Available data ->
◆ ◆ ◆ ◆ ◆ ◆ ◆

/-- The word takes what another voice has left for it (Table 11.1, R235). -/
theorem near_link {s u : State} {d e : Doing} (hn : Near s u d) (p : Nat) (o : List Nat) (he : e = { d with links := d.links ++ [o] })
    (hh : d.held = []) : Near s (linkAt u (hereOf s) p o) e := by
  have hd := near_dep hn p
  have hv : ∀ v, getArch (linkAt u (hereOf s) p o) (hereOf s).k v = getArch (depAt u (hereOf s) p) (hereOf s).k v := by
    intro v
    by_cases hv : v = (hereOf s).v
    · subst hv; simp [linkAt, joinVoice, getArch]
    · simp only [linkAt, joinVoice, getArch, getVoice_setVoice_ne _ _ _ hv]
  rw [he]
  refine ⟨by rw [archAt, hv]; exact hd.arch, ?_, ?_, ⟨fun v hw => ?_, fun j hj => ?_⟩, ?_, ?_, ?_, fun h => ?_, ?_, ?_, ?_,
    orderedBy_join hd.order o, ?_, ?_⟩
  · have := hd.clause; simpa [clauseAt, curClause, linkAt, joinVoice] using this
  · have := hd.ids; simpa [linkAt, joinVoice] using this
  · rw [hv]; exact hd.voices.1 v hw
  · rw [← hd.voices.2 j hj]; simp only [linkAt, joinVoice, setVoice, getSlot_setSlot_other _ _ hj]
  · have := hd.slot; simpa [KeptSlot, slotAt, linkAt, joinVoice] using this
  · have := hd.array; simpa [KeptArray, linkAt, joinVoice] using this
  · have := hd.memory; simpa [KeptMemory, linkAt, joinVoice, threadCtx, getCtx] using this
  · have := hd.traced h; simpa [threadCtx, getCtx, linkAt, joinVoice] using this
  · have := hd.ctl; simpa only [KeptCtl, linkAt, joinVoice, getCtl_setVoice, setVoice_core_ctl] using this
  · have := hd.canon; simpa [linkAt, joinVoice] using this
  · have := hd.held; simpa [KeptHeld, heldBy, hh, linkAt, joinVoice] using this
  · have := hd.cluster; simpa [linkAt, joinVoice] using this
  · have := hd.around; simpa [KeptAround, linkAt, joinVoice] using this

/-- A change of a control state does not look at its status registers, and but for one of status leaves them alone. -/
theorem applyCtl_like {a b : Ctl} (h : CtlLike a b) (c : Change) : CtlLike (applyCtl a c) (applyCtl b c) := by
  rw [h]
  cases c <;> first | rfl | (rename_i v _; cases v <;> rfl) | (rename_i v; cases v <;> rfl)

/-- A change of the slot's control state (R177). -/
theorem near_change {s u : State} {d e : Doing} (hn : Near s u d) (c : Change)
    (he : e = { d with ctl := fun x => applyCtl (d.ctl x) c, knots := fun x => applyKnots (d.knots x) c })
    (hst : ∀ x, (applyCtl x c).status = x.status) : Near s (changeAt u (hereOf s) c) e where
  arch := by rw [he]; simpa [changeAt] using hn.arch
  clause := by have := hn.clause; simpa [clauseAt, curClause, changeAt] using this
  ids := by simpa [changeAt] using hn.ids
  voices := by have := hn.voices; simpa [KeptVoices, getArch, changeAt] using this
  slot := by rw [he]; have := hn.slot; simpa [KeptSlot, slotAt, changeAt] using this
  array := by have := hn.array; simpa [KeptArray, changeAt] using this
  memory := by have := hn.memory; simpa [KeptMemory, changeAt] using this
  traced := fun h => by have := hn.traced h; simpa [threadCtx, getCtx, changeAt] using this
  ctl := by
    rw [he]
    obtain ⟨h1, h2, h3, h4⟩ := hn.ctl
    refine ⟨?_, fun j hj => ?_, ?_, fun hw n hx => ?_⟩
    · simp only [changeAt, getCtl_change]; exact applyCtl_like h1 c
    · rw [← h2 j hj]; exact getCtl_change_other _ _ _ hj
    · simp only [changeAt, knots_change, h3]
    · simp only [changeAt, getCtl_change, hst]; exact h4 hw n hx
  canon := fun hw => by simp only [changeAt, getCtl_change, hst]; exact hn.canon hw
  held := by rw [he]; have := hn.held; simpa [KeptHeld, changeAt] using this
  order := by rw [he]; exact orderedBy_change hn.order _ _ _
  cluster := by rw [he]; simpa [changeAt] using hn.cluster
  around := by have := hn.around; simpa [KeptAround, changeAt] using this

/-- An effect held for the clause (R174). -/
theorem near_hold {s u : State} {d f : Doing} (hn : Near s u d) (e : Effect) (hf : f = { d with held := d.held ++ [e] })
    (hid : u.core.nextId = s.core.nextId + d.held.length) :
    Near s (hold u (hereOf s).k (clauseAt u (hereOf s)) e) f where
  arch := by rw [hf]; simpa using hn.arch
  clause := by have := hn.clause; simpa [clauseAt, curClause] using this
  ids := Nat.le_trans hn.ids (Nat.le_succ _)
  voices := by have := hn.voices; simpa [KeptVoices, getArch] using this
  slot := by rw [hf]; have := hn.slot; simpa [KeptSlot, slotAt] using this
  array := by have := hn.array; simpa [KeptArray] using this
  memory := by have := hn.memory; simpa [KeptMemory] using this
  traced := fun h => by have := hn.traced h; simpa [threadCtx, getCtx] using this
  ctl := by rw [hf]; have := hn.ctl; simpa [KeptCtl] using this
  canon := by simpa using hn.canon
  held := by
    rw [hf]
    obtain ⟨h1, h2, h3, h4⟩ := hn.held
    refine ⟨?_, by simpa using h2, by simpa using h3, by simpa using h4⟩
    have : (hold u (hereOf s).k (clauseAt u (hereOf s)) e).core.held =
      u.core.held ++ [⟨u.core.nextId, (hereOf s).k, clauseAt u (hereOf s), clauseClock u (hereOf s).k (clauseAt u (hereOf s)), e⟩] := rfl
    rw [this, h1, hn.clause, orderedBy_place hn.order hid, hid]
    simp [heldBy, List.mapIdx_append, Nat.add_comm]
  order := by rw [hf]; exact hn.order
  cluster := by rw [hf]; simpa using hn.cluster
  around := by have := hn.around; simpa [KeptAround] using this

/-- The number after an effect is held. -/
theorem nextId_hold (s : State) (k cl : Nat) (e : Effect) : (hold s k cl e).core.nextId = s.core.nextId + 1 := rfl

/-- A queue value or a transfer is on its way. -/
theorem near_slot {s u : State} {d f : Doing} (hn : Near s u d) (fs : List Fill) (xs : List Xfer)
    (hf : f = { d with fills := d.fills ++ fs, xfers := d.xfers ++ xs }) :
    Near s (setSlot u (hereOf s).k { getSlot u (hereOf s).k with
      fills := (getSlot u (hereOf s).k).fills ++ fs, xfers := (getSlot u (hereOf s).k).xfers ++ xs }) f where
  arch := by rw [hf, ← hn.arch]; simp only [archAt, getArch, getVoice, getSlot_setSlot]; cases (hereOf s).v <;> rfl
  clause := by
    have := hn.clause
    simp only [clauseAt, curClause, getVoice, getSlot_setSlot] at *
    rw [← this]; cases (hereOf s).v <;> rfl
  ids := by simpa using hn.ids
  voices := ⟨fun v hv => by
    rw [← hn.voices.1 v hv]; simp only [getArch, getVoice, getSlot_setSlot]; cases v <;> rfl,
    fun j hj => by rw [← hn.voices.2 j hj, getSlot_setSlot_other _ _ hj]⟩
  slot := by rw [hf]; have := hn.slot; simp only [KeptSlot, slotAt, getSlot_setSlot] at *; simp [this]
  array := by have := hn.array; simpa [KeptArray] using this
  memory := by have := hn.memory; simpa [KeptMemory] using this
  traced := fun h => by have := hn.traced h; simpa [threadCtx, getCtx] using this
  ctl := by rw [hf]; have := hn.ctl; simpa [KeptCtl] using this
  canon := by simpa using hn.canon
  held := by rw [hf]; have := hn.held; simpa [KeptHeld] using this
  order := by
    rw [hf]
    refine ⟨fun cl => by simpa [voiceOfClause] using hn.order.1 cl, fun v => ?_⟩
    rw [← hn.order.2 v]; simp only [getVoice, getSlot_setSlot]; cases v <;> rfl
  cluster := by rw [hf]; simpa using hn.cluster
  around := by have := hn.around; simpa [KeptAround] using this

/-- A number is taken. -/
theorem near_bump {s u : State} {d : Doing} (hn : Near s u d) : Near s (bumpId u) d where
  arch := by simpa using hn.arch
  clause := by have := hn.clause; simpa [clauseAt, curClause] using this
  ids := Nat.le_trans hn.ids (Nat.le_succ _)
  voices := by have := hn.voices; simpa [KeptVoices, getArch] using this
  slot := by have := hn.slot; simpa [KeptSlot, slotAt] using this
  array := by have := hn.array; simpa [KeptArray] using this
  memory := by have := hn.memory; simpa [KeptMemory] using this
  traced := fun h => by have := hn.traced h; simpa [threadCtx, getCtx] using this
  ctl := by have := hn.ctl; simpa [KeptCtl] using this
  canon := by simpa using hn.canon
  held := by have := hn.held; simpa [KeptHeld] using this
  order := hn.order
  cluster := by simpa using hn.cluster
  around := by have := hn.around; simpa [KeptAround] using this

/-- The word retires. -/
theorem did_retire {s u : State} {d : Doing} (hn : Near s u d) (hm : d.mark = .issued) :
    Did s (retire (hereOf s) d.flow d.closes u) d := by
  refine ⟨by rw [archAt_retire, hn.arch], by rw [mark_retire, hm], ?_, ⟨fun v hv => ?_, fun j hj => ?_⟩, ?_, ?_, ⟨by simpa using hn.memory.1, fun ht => ?_⟩, ?_, ?_, ?_, ?_, ?_⟩
  · have h1 := hn.clause
    have h2 := hn.ids
    simp only [ClauseAfter, clauseAt, curClause, getVoice_retire] at *
    cases d.closes <;> simp [*]
  · rw [← hn.voices.1 v hv]; simp only [getArch, getVoice_retire_ne _ _ _ _ hv]
  · rw [← hn.voices.2 j hj]; exact getSlot_retire_other _ _ _ _ hj
  · have := hn.slot; simpa [KeptSlot, slotAt] using this
  · have := hn.array; simpa [KeptArray] using this
  · rw [retire_pkg _ _ _ _ (hn.traced ht)]; exact hn.memory.2 ht
  · obtain ⟨h1, h2, h3, h4⟩ := hn.ctl
    refine ⟨?_, fun j hj => ?_, by simpa using h3, fun hw n hx => ?_⟩
    · rw [getCtl_retire]; exact ctlLike_trans (by simpa using h1) (pmCount_ctl ..).1
    · rw [← h2 j hj, getCtl_retire, getCtl_pmCount_other _ _ _ _ hj]; simp
    · rw [← h4 hw n hx, getCtl_retire, ((pmCount_ctl ..).2.1 (by simpa using hn.canon hw)).2 n hx]; simp
  · have := hn.held; simpa [KeptHeld] using this
  · intro v
    rw [← hn.order.2 v]
    by_cases hv : v = (hereOf s).v
    · rw [hv, getVoice_retire]
    · rw [getVoice_retire_ne _ _ _ _ hv]
  · simpa using hn.cluster
  · have := hn.around; simpa [KeptAround] using this

/-- What is done inside a word does not depend on how the word ends. -/
theorem near_as {s u : State} {d e : Doing} (hn : Near s u d)
    (h : e = { d with flow := e.flow, closes := e.closes, mark := e.mark }) : Near s u e := by
  rw [h]
  exact ⟨hn.1, hn.2, hn.3, hn.4, hn.5, hn.6, hn.7, hn.8, hn.9, hn.10, hn.11, hn.12, hn.13, hn.14⟩

/-! ### Words whole -/

/-- A word that takes effect and whose body retires does what its body has put together. -/
theorem issue_did {s u : State} {d : Doing} {sb cb : BitVec 1} {perm : Perm} {priv : Bool} {ill live : Here → State → Bool}
    {body : Here → State → Res} (ht : Takes s sb cb perm priv) (hi : ill (hereOf s) s = false)
    (hl : ((hereOf s).nul = false ∧ live (hereOf s) s = true) ∨ (me s).wait ≠ none)
    (hb : body (hereOf s) s = .retire d.flow d.closes u) (hn : Near s u d) (hm : d.mark = .issued) :
    ∃ t, issue sb cb perm priv ill live body s = .next t ∧ Did s t d := by
  rw [issue_takes ht.1 ht.2.1 hi ht.2.2.1 ht.2.2.2 hl, hb]
  exact ⟨_, rfl, did_retire hn hm⟩

/-- A body that records writes and goes on. -/
theorem withWrites_did {s u : State} {d : Doing} {ws : List Wr} {go : State → Res} (hr : Room s ws) (hn : Near s u d)
    (hw : d.writes = []) (ha : d.arch = id) :
    ∃ x, withWrites (hereOf s) ws u go = go x ∧ Near s x { d with writes := ws } ∧ x.core.nextId = u.core.nextId := by
  have hme : archAt u (hereOf s) = me s := by rw [hn.arch, hw, ha]; rfl
  refine ⟨_, withWrites_go (by rw [hme]; exact hr.1) (by rw [hme]; exact hr.2), near_writes hn hw hn.around.2.1 ws _ _, ?_⟩
  simp [setArchAt, setArch]

/-- A word whose whole effect is one faced write. -/
theorem writeOne_did {s : State} {sb cb : BitVec 1} {perm : Perm} {priv : Bool} {ill live : Here → State → Bool}
    {r : RegId} {x : Here → State → Row} {lat : Nat} (ht : Takes s sb cb perm priv) (hi : ill (hereOf s) s = false)
    (hl : ((hereOf s).nul = false ∧ live (hereOf s) s = true) ∨ (me s).wait ≠ none)
    (hr : Room s [⟨r, x (hereOf s) s, lat⟩]) :
    ∃ t, issue sb cb perm priv ill live (fun h t => writeOne h r (x h t) lat t) s = .next t ∧
      Did s t { writes := [⟨r, x (hereOf s) s, lat⟩] } := by
  obtain ⟨y, h1, h2, -⟩ := withWrites_did (go := fun t => .retire .seq false t) hr (near_refl s) rfl rfl
  exact issue_did ht hi hl h1 h2 rfl

/-- A predicated word that takes effect and retires. -/
theorem word_did {s u : State} {d : Doing} {sb : BitVec 1} {p : BitVec 3} {perm : Perm} {body : Here → State → Res}
    (ht : Takes s sb 0 perm false ∧ Plain s ∧ Live s p) (hb : body (hereOf s) s = .retire d.flow d.closes u)
    (hn : Near s u d) (hm : d.mark = .issued) : ∃ t, word sb p perm body s = .next t ∧ Did s t d :=
  issue_did ht.1 rfl (.inl ⟨ht.2.1.1, ht.2.2⟩) hb hn hm

/-- A predicated word that takes effect is its body's outcome. -/
theorem word_takes {s : State} {sb : BitVec 1} {p : BitVec 3} {perm : Perm} {body : Here → State → Res}
    (ht : Takes s sb 0 perm false ∧ Plain s ∧ Live s p) :
    word sb p perm body s = finish (hereOf s) s (body (hereOf s) s) :=
  issue_takes ht.1.1 ht.1.2.1 rfl ht.1.2.2.1 ht.1.2.2.2 (.inl ⟨ht.2.1.1, ht.2.2⟩)

end Sys2Proof.Machine
end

◆ ◆ ◆ ◆ ◆ ◆ ◆

Every line above that holds the word "issued" is to be found and copied.

theorem did_retire {s u : State} {d : Doing} (hn : Near s u d) (hm : d.mark = .issued) :
    (hb : body (hereOf s) s = .retire d.flow d.closes u) (hn : Near s u d) (hm : d.mark = .issued) :
    (hn : Near s u d) (hm : d.mark = .issued) : ∃ t, word sb p perm body s = .next t ∧ Did s t d :=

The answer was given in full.